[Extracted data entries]
-- ==== Sys2Proof/Machine/ParkOps.lean ====
section
/-! DEFINITION. Parking, resuming and discarding a shard (R298 to R302), the layout of a save slot (R299), and what happens when a park or a resume fails (R425). -/

namespace Sys2Proof.Machine

/-! ### The save slot (R299) -/

/-- Bytes of a save slot. -/
def slotBytes : Nat := 0x86000

/-- A free save slot of a context. -/
def State.freeSlot (s : State) (ctx : Nat) : Option Nat :=
  (Map.look s.ctxs ctx).bind fun x => (List.range x.slots).find? fun k => !x.usedSlots.contains k

/-- The global address of a save slot (R343). -/
def State.slotAddr (s : State) (ctx slot : Nat) : Nat := (Map.look s.ctxs ctx).elim 0 fun x => x.save.toNat + slot * slotBytes

/-- Take or free a save slot. -/
def State.takeSlot (s : State) (ctx slot : Nat) : State :=
  { s with ctxs := Map.upd s.ctxs ctx fun x => { x with usedSlots := insertNat x.usedSlots slot } }
def State.giveSlot (s : State) (ctx slot : Nat) : State :=
  { s with ctxs := Map.upd s.ctxs ctx fun x => { x with usedSlots := removeNat x.usedSlots slot } }

/-- The saved bytes of an accumulator: its elements row by row, ROWMAX, ROWSUM. -/
def Acc.saved (a : Acc) : List Byte :=
  ((List.range 128).flatMap fun i => (List.range 128).flatMap fun j => toBytes 4 (a.get i j).toNat)
  ++ ((List.range 128).flatMap fun i => toBytes 4 (a.max i).toNat) ++ ((List.range 128).flatMap fun i => toBytes 4 (a.sum i).toNat)

/-- The nth 32-bit value of a list of bytes, for each n below a count, without those that an absent entry stands for. -/
def wordsAt (bs : List Byte) (lo count : Nat) (absent : BitVec 32) : Map (BitVec 32) :=
  ((List.range count).map fun k => (k, BitVec.ofNat 32 (field bs (lo + 4 * k) 4))).filter fun e => e.2 ≠ absent

/-- An accumulator with the values of its saved bytes. -/
def Acc.restored (a : Acc) (bs : List Byte) : Acc :=
  { a with elems := wordsAt bs 0 16384 0, rowmax := wordsAt bs 0x10000 128 negInf, rowsum := wordsAt bs 0x10200 128 0 }

/-- The valid and full bits as the slot holds them. -/
def Core.savedBits (c : Core) : List Byte :=
  (List.range 512).map fun k => BitVec.ofNat 8 ((List.range 4).foldl (fun v i =>
    v + (if c.valid.getLsbD (4 * k + i) then 2 ^ (2 * i) else 0) + (if c.full.getLsbD (4 * k + i) then 2 ^ (2 * i + 1) else 0)) 0)

/-- The valid (`odd` 0) or full (`odd` 1) bits of saved bytes. -/
def restoredBits (bs : List Byte) (odd : Nat) : BitVec 2048 :=
  BitVec.ofNat 2048 (ofBytes ((List.range 256).map fun k =>
    BitVec.ofNat 8 ((List.range 8).foldl (fun v i =>
      v + if bitAt (field bs (2 * k + i / 4) 1) (2 * (i % 4) + odd) then 2 ^ i else 0) 0)))

/-- FLAGS of the header. -/
def Core.saveFlags (c : Core) (sh : Shard) (lease : Bool) : Nat :=
  (if c.acc0.chain then 1 else 0) + (if c.acc1.chain then 2 else 0) + (if lease then 4 else 0) + (if sh.keepsp then 8 else 0)
  + if sh.committed then 16 else 0

/-- The bytes of a slot's header behind the fields that the spec gives, which hold the rest of the state of R69 in the device's own layout: free values, by an index. -/
def headerRest (k : Nat) : List Byte := (List.range 0x1FF1).map fun i => Config.saveHeaderByte k (i + 15)

/-- What a park writes, by offset. -/
def State.slotParts (s : State) (n : Nat) (c : Core) (sh : Shard) (lease : Bool) : List (Nat × List Byte) :=
  [(0, toBytes 8 sh.taskId.toNat ++ toBytes 2 sh.num ++ toBytes 2 sh.hwm ++ toBytes 2 n ++ toBytes 1 (c.saveFlags sh lease) ++ headerRest s.free),
   (0x2000, (List.range sh.hwm).flatMap fun g => toBytes 64 (Map.lookD c.gran g 0).toNat),
   (0x22000, c.savedBits)]
  ++ (if c.acc0.chain then [(0x24000, c.acc0.saved)] else []) ++ (if c.acc1.chain then [(0x35000, c.acc1.saved)] else [])
  ++ if sh.keepsp then [(0x46000, Memory.getN c.pad 0 0x40000)] else []

/-- Lines of a slot, or of another range, are read or written for a die: each at activity TASKDATA, and each row once opened (R333; the spec names no activity for a save slot, notes/assumptions/58.md). -/
def State.chargeParts (s : State) (die : Nat) (ps : List (Target × Nat)) : State :=
  ps.foldl (fun s p => match p.1 with
    | .dram a =>
      let s := if a % 1024 = 0 then s.rowOpened (rowPlace a) actTask else s
      (s.charge (a / 2 ^ 34 % 32) actTask 1).chargeFlits die (a / 2 ^ 36 % 8) (s.choosePath die (a / 2 ^ 36 % 8)) actTask 1
    | .pad _ _ => s
    | _ => s.chargeHub die actTask 1) s

/-- Bit 16 of the environment's choice says that a write of a save slot fails as lasting (R425). -/
def State.slotFails (s : State) : Bool := bitAt s.choice 16

/-- Write the parts of a slot from a die; `none` when a write fails: it does not translate, is refused, or fails as lasting, as every write to a quadrant out of service does (R400, R425). -/
def State.writeParts (s : State) (die ctx base : Nat) : List (Nat × List Byte) → Option State
  | [] => some s
  | p :: r =>
    match s.range ctx .write (base + p.1) p.2.length with
    | .ok ps =>
      if s.slotFails || ps.any fun q => (match q.1 with
          | .dram a => s.deadQuad a
          | _ => false) then none
      else (s.writeRange ctx (base + p.1) p.2).bind fun t => (t.chargeParts die ps).writeParts die ctx base r
    | _ => none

== About this task ==
Retype the first line of the entries and every line after it, please, through the line that contains "def State.takeSlot (s". Add nothing.

== Exercise output ==
-- ==== Sys2Proof/Machine/ParkOps.lean ====
section
/-! DEFINITION. Parking, resuming and discarding a shard (R298 to R302), the layout of a save slot (R299), and what happens when a park or a resume fails (R425). -/

namespace Sys2Proof.Machine

/-! ### The save slot (R299) -/

/-- Bytes of a save slot. -/
def slotBytes : Nat := 0x86000

/-- A free save slot of a context. -/
def State.freeSlot (s : State) (ctx : Nat) : Option Nat :=
  (Map.look s.ctxs ctx).bind fun x => (List.range x.slots).find? fun k => !x.usedSlots.contains k

/-- The global address of a save slot (R343). -/
def State.slotAddr (s : State) (ctx slot : Nat) : Nat := (Map.look s.ctxs ctx).elim 0 fun x => x.save.toNat + slot * slotBytes

/-- Take or free a save slot. -/
def State.takeSlot (s : State) (ctx slot : Nat) : State :=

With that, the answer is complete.